It is not unusual for governing parties to be humiliated in by-elections and to subsequently recover. But the trouncing of Labour in Gorton and Denton is something special. And it is especially damaging to the career prospects of the prime minister, Sir Keir Starmer.
The electoral facts are astonishing, Despite all the talk of it being a close three way race, the Greens won with a comfortable margin of 4,402 and secured 41% of the vote, compared with Reform on 29% and Labour on 26%.
Remember that Labour secured 50.8% of the vote in the 2024 general election and had a margin over its rivals of 36.7%, on a voter turnout almost identical to yesterday's. Gorton and Denton was, on that arithmetic, one of the 10% of the seats that it took that should have been easiest to retain.
Or to put it in the jargon, it has lost one of its safest seats. And having lost Gorton, Labour could lose almost anywhere.
There are three reasons why this is deeply problematic for Starmer personally.
First, and perhaps of least importance, the campaign it fought in the constituency now looks ridiculous. It constantly made the claim that the Greens were an irrelevance in the contest and that the only way to beat Reform was to vote Labour.
Well it got one part of the analysis right: a majority in Gorton and Denton did not want a Reform MP. But they chose Zack Polanski's Greens as the vehicle to achieve that, so disillusioned are they with Starmer's government.
Second, Starmer himself - through a committee of Labour's ruling National Executive Committee - vetoed the strongest potential candidate, Andy Burnham, mayor of Greater Manchester. We'll never know whether Burnham's personal local popularity would have reversed the anti-Labour tide, and would have secured the seat. That's at Starmer's door.
Finally the victory of the Greens is devastating to Starmer's positioning of the party, under the powerful influence of his former chief of staff, Morgan McSweeney. He allowed the Greens to flourish and grow, in fact he encouraged it, by positioning Labour to the right, on everything from immigration, to the EU to the economy, because he and McSweeney saw the main challenge as from Farage and Reform.
From election night onward, this always seemed eccentric at best, since one of the conspicuous trends in that election was how well parties of the left performed. If Starmer wanted to be in power for the ten years he said was necessary to change the country, he always needed to position Labour as part of a loose informal grouping that would include the LibDems and the Greens.
Instead he set those parties up in many voters' minds as the principled alternatives to both Reform and Labour. He could have taken the oxygen away from the Greens and the LibDems. Instead he fed them.
Starmer's Labour will also have been hurt in Gorton and Denton, with its significant muslim and student communities, by his cautious approach to criticising the Israeli government's strikes on Gaza and by taking his pragmatic, friendly approach to Trump. Some Labour MPs will give him the benefit of the doubt in those respects. But most will just be frantically worried about their career prospects.
So what follows from Labour's Gorton catastrophe?
First, the pressure for a massive overhaul of Labour's political positioning and policies will become irresistible.

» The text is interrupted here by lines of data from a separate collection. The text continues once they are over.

/-- The oldest pending tally of an array passes when its comparisons are equal, and its restore point and the operand bytes of its
prologue are released (R160, R161, R188). -/
def tallyPass (t n : Nat) : M Unit := modify fun s =>
  match s.talliesOf t n with
  | y :: r => if y.equal then ((s.setTallies t n r).releaseReads t n y.seq).redone t n y.again else s
  | [] => s

/-- The block of array n in which a logical leaf row and column lie (R144). -/
def State.blockAt (s : State) (t n r c : Nat) : Option Nat :=
  match (s.treeArrays t)[n]? with
  | some (sh, bl) => if r < leafRows sh ∧ c < leafCols sh then bl[r / 64 * (leafCols sh / 64) + c / 64]? else none
  | none => none

/-- The physical row of a block that a logical row of it occupies: 64 and 65 are the reserve rows. With a substitution the rows
from SROW on lie one below, and the last in the reserve row that SSEL names (R144). -/
def physRow (w r : Nat) : Nat :=
  if w.testBit 14 ∧ w / 2 ^ 8 % 64 ≤ r then (if r = 63 then 64 + b2n (w.testBit 15) else r + 1) else r

/-- What the diagnostic localised: logical row and column, or none (R162). Of a column fault the row is the one that the
diagnostic gives (DESIGN CHOICE, log entry 151). -/
def diagWhere : Diag → Option (Nat × Nat)
  | .transient => none
  | .row r c _ => some (r.val, c.val)
  | .column r c => some (r.val, c.val)

/-- The fault of a recovery that is in progress in an array lies in another block than the one a unit word names (R440). -/
def State.otherBlock (s : State) (t n unit : Nat) : Bool :=
  (s.handling (.array t n)).isSome && s.handled.any fun h => h.dom = .array t n && h.unit != unit && h.unit != unitWord 2 t

/-- A mismatch leaves an array being handled: until its MMAs have been re-executed, or for a time (R162, R424, R439). -/
def State.mismatched (s : State) (t n code unit : Nat) (redo : Bool) : State :=
  let us := s.someUs 1000
  (({ s with fresh := s.fresh + 1 }.recovery 3 us).handle (.array t n) 3 code unit none).handledUntil (.array t n)
    (if redo then none else some (s.now + 100 * us))

/-- A tally mismatch of the MMA with a SEQ, with what the diagnostic finds (R162). It has no effect while no such tally is
pending or the row and column are none of the array. In the course of another recovery of the array its record is secondary, and a
second block is taken out (R439, R440). -/
def tallyMismatch (t n seq : Nat) (dg : Diag) : M Unit := do
  let s ← get
  let l := s.talliesOf t n
  let place := (diagWhere dg).bind fun p => s.blockAt t n p.1 p.2
  match l.findIdx? fun y => y.seq = seq with
  | none => skip
  | some i =>
    if (diagWhere dg).isSome ∧ place.isNone then skip
    else
      let blk := place.getD 0
      let hit := l.drop i
      forAll hit.reverse (restoreBank t n)
      modify fun s => s.setTallies t n (l.take i)
      let sub ← (match dg with
        | .transient => pure false
        | .row r _ clean => mendBlock (s.flag (.mxCtrl t) 0 && !s.otherBlock t n (unitWord 4 (t * 16 + blk))) t blk
            (some (physRow (leafBlock s.leaf t blk) (r.val % 64))) clean
        | .column _ _ => mendBlock false t blk none false : M Bool)
      let s ← get
      let out := (diagWhere dg).isSome && !sub
      let redo := s.formed t n && s.flag (.mxCtrl t) 1 && hit.all fun y => !y.stale
      if redo then
        forAll hit fun y => do
          match (← get).mmaEntry t n y.seq with
          | some e =>
            let c ← mmaDo t e.word e.work true
            setConds t n y.seq c
          | none => skip
      else forAll hit fun y => do
        wrf (.mxBank t n y.bank) 21 1 1
        modify fun s => s.releaseReads t n y.seq
      let o := if out then 4 else b2n (!redo) + if sub then 2 else 0
      let (r, c) := (diagWhere dg).getD (0x1FF, 0x1FF)
      let bank := match hit with | y :: _ => y.bank | [] => 0
      let again := match hit with | y :: _ => y.again | [] => false
      wr (.mxTallyLast t)
        (BitVec.ofNat 64 (n + bank <<< 4 + seq <<< 5 + r <<< 21 + c <<< 30 + blk <<< 39 + o <<< 43))
      modify fun (s : State) =>
        let s := s.satFld (.mxTally t) 0 16
        let s := if redo then s.satFld (.mxTally t) 16 16 else s.satFld (.mxTally t) 32 16
        let s := if sub then s.satFld (.mxTally t) 48 8 else s
        if out then s.satFld (.mxTally t) 56 4 else s
      let s ← get
      let unit := if (diagWhere dg).isSome then unitWord 4 (t * 16 + blk) else unitWord 2 t
      let last := s.reg (.mxTallyLast t)
      let p := s.handling (.array t n)
      set (s.mismatched t n o unit redo)
      raise [.incident 3 (if out then 3 else 2) o unit 0 last 0 (again || p.isSome) (p.getD 0xFFFF_FFFF)]
      event (s.fld (.mxCtrl t) 2 10) 2 o last (BitVec.ofNat 64 t)

end Sys2Proof.Machine
end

Second, Starmer's own credibility is now so damaged that he will struggle to recover.
If he has another roll of the dice before the local and national elections on 7 May, it's only because no credible alternative candidate to be leader is ready to launch a campaign yet.
But even members of his cabinet say that the consensus among Labour MPs is he won't lead them into the next election. And when they say that so casually, it's difficult to see how even Starmer - who prides himself on never giving up - will keep on keeping on.